INFANCIA
Jacques Prévert
-¿Llorabas? – le preguntaba yo.
-No. Era tonto llorar.
Su risa loca la dominaba otra vez, sacaba a nuestro gato, Sigurd, de la cesta, lo tomaba entre sus brazos y lo mecía como a un bebé.
-Si me quieres, Sigurd, mueve la oreja una vez.
Y Sigurd movía la oreja.
-Si quieres a Jacques y a Jean, muévela dos veces.
Sigurd la movía dos veces.
-¿Y a André? Si lo quieres, muévela tres veces.
Y Sigurd no movía la oreja para nada.
Mi padre levantaba los hombros, molesto.
-Tiene su gracia ese tonto, pero cada vez hace la misma cosa. Sin embargo, a mí me gustan mucho los gatos, como al cardenal Richelieu. ¡Sigurd!
-Él lo dice en broma – y ella continuaba. ¿No es cierto que quieres a André, y que lo quieres mucho?
Y Sigurd movía las dos orejas con mucha rapidez, como un pequeño asno incomodado por las moscas.

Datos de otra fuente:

/-- An update that keeps the registers keeps every read. -/
@[simp] theorem rd_mk (u : State) {x0 x2 x3 x4 x5 x6 x7 x8 x9 x10 x11 x12 x13 x14 x15 x16 x17 x18 x19 x20 x21 x22 x23 x24 x25 x26 x27 x28 x29 x30 x31 x32 x33 x34 x35 x36 x37 x38 x39 x40 x41 x42 x43 x44 x45 x46} (p : Nat) (f : Fld) :
    (State.mk x0 u.regs x2 x3 x4 x5 x6 x7 x8 x9 x10 x11 x12 x13 x14 x15 x16 x17 x18 x19 x20 x21 x22 x23 x24 x25 x26 x27 x28 x29 x30 x31 x32 x33 x34 x35 x36 x37 x38 x39 x40 x41 x42 x43 x44 x45 x46).rd p f = u.rd p f := rfl

/-! ## Events (R451) -/

/-- An event writes PG_IRQ_RAW of its page and no other register. -/
theorem regs_raise (p b : Nat) :
    (s.raise p b).regs =
      if (s.rd p PG_IRQ_RAW).testBit b then s.regs else (s.wr p PG_IRQ_RAW (s.rd p PG_IRQ_RAW + 2 ^ b)).regs := by
  unfold raise
  by_cases h : (s.rd p PG_IRQ_RAW).testBit b = true
  · simp [h]
  · simp only [h, Bool.false_eq_true, if_false]
    split <;> simp

theorem rd_raise (p q b : Nat) (f : Fld) :
    (s.raise q b).rd p f =
      if (s.rd q PG_IRQ_RAW).testBit b then s.rd p f
      else (s.wr q PG_IRQ_RAW (s.rd q PG_IRQ_RAW + 2 ^ b)).rd p f := by
  have h := s.regs_raise q b
  split at h
  next hb => rw [if_pos hb]; exact rd_congr h p f
  next hb => rw [if_neg hb]; exact rd_congr h p f

@[simp] theorem rd_raise_sep (p q b : Nat) {f : Fld} (h : f.sep PG_IRQ_RAW = true) (hf : f.ok = true) :
    (s.raise q b).rd p f = s.rd p f := by
  rw [rd_raise, rd_wr_sep s p q f PG_IRQ_RAW _ h hf rfl, ite_self]

@[simp] theorem rd_raise_page (p q b : Nat) {f : Fld} (h : p ≠ q) (hf : f.off < 0x1000) :
    (s.raise q b).rd p f = s.rd p f := by
  rw [rd_raise, rd_wr_page s p q f PG_IRQ_RAW _ h hf (by decide), ite_self]

/-- PG_IRQ_RAW after an event: its bit is set, the others are as they were. -/
theorem raw_raise_eq (p : Nat) {b : Nat} (hb : b < 32) :
    (s.raise p b).rd p PG_IRQ_RAW = s.rd p PG_IRQ_RAW ||| 2 ^ b := by
  have hlt : s.rd p PG_IRQ_RAW < 2 ^ 32 := s.rd_lt p PG_IRQ_RAW
  have hpow : 2 ^ b < 2 ^ 32 := Nat.pow_lt_pow_right (by decide) hb
  rw [rd_raise]
  split
  next h =>
    refine Nat.eq_of_testBit_eq fun i => ?_
    rw [Nat.testBit_or, Nat.testBit_two_pow]
    by_cases hi : b = i
    · subst hi; simp [h]
    · simp [hi]
  next h =>
    have hand : s.rd p PG_IRQ_RAW &&& 2 ^ b = 0 := by
      refine Nat.eq_of_testBit_eq fun i => ?_
      rw [Nat.testBit_and, Nat.testBit_two_pow, Nat.zero_testBit]
      by_cases hi : b = i
      · subst hi; simp [h]
      · simp [hi]
    have hbits : BitVec.ofNat 32 (s.rd p PG_IRQ_RAW) &&& BitVec.ofNat 32 (2 ^ b) = 0#32 := by
      rw [← BitVec.ofNat_and, hand]
    have hsum := congrArg BitVec.toNat (BitVec.add_eq_or_of_and_eq_zero _ _ hbits)
    rw [← BitVec.ofNat_add, ← BitVec.ofNat_or, BitVec.toNat_ofNat, BitVec.toNat_ofNat,
      Nat.mod_eq_of_lt (Nat.or_lt_two_pow hlt hpow)] at hsum
    rw [rd_wr s p PG_IRQ_RAW _ rfl]
    exact hsum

Yo demoré mucho tiempo en descubrir el truco; sin embargo era de una simplicidad casi infantil. Un soplo. Casi nada. Mi madre, imperceptiblemente, soplaba en la oreja del gato, un instante.
– Tu madre es un hada –decía papá.
Era por eso que yo tenía miedo, cuando ella me leía cuentos, de que desapareciera en la historia como las hadas que evocaba.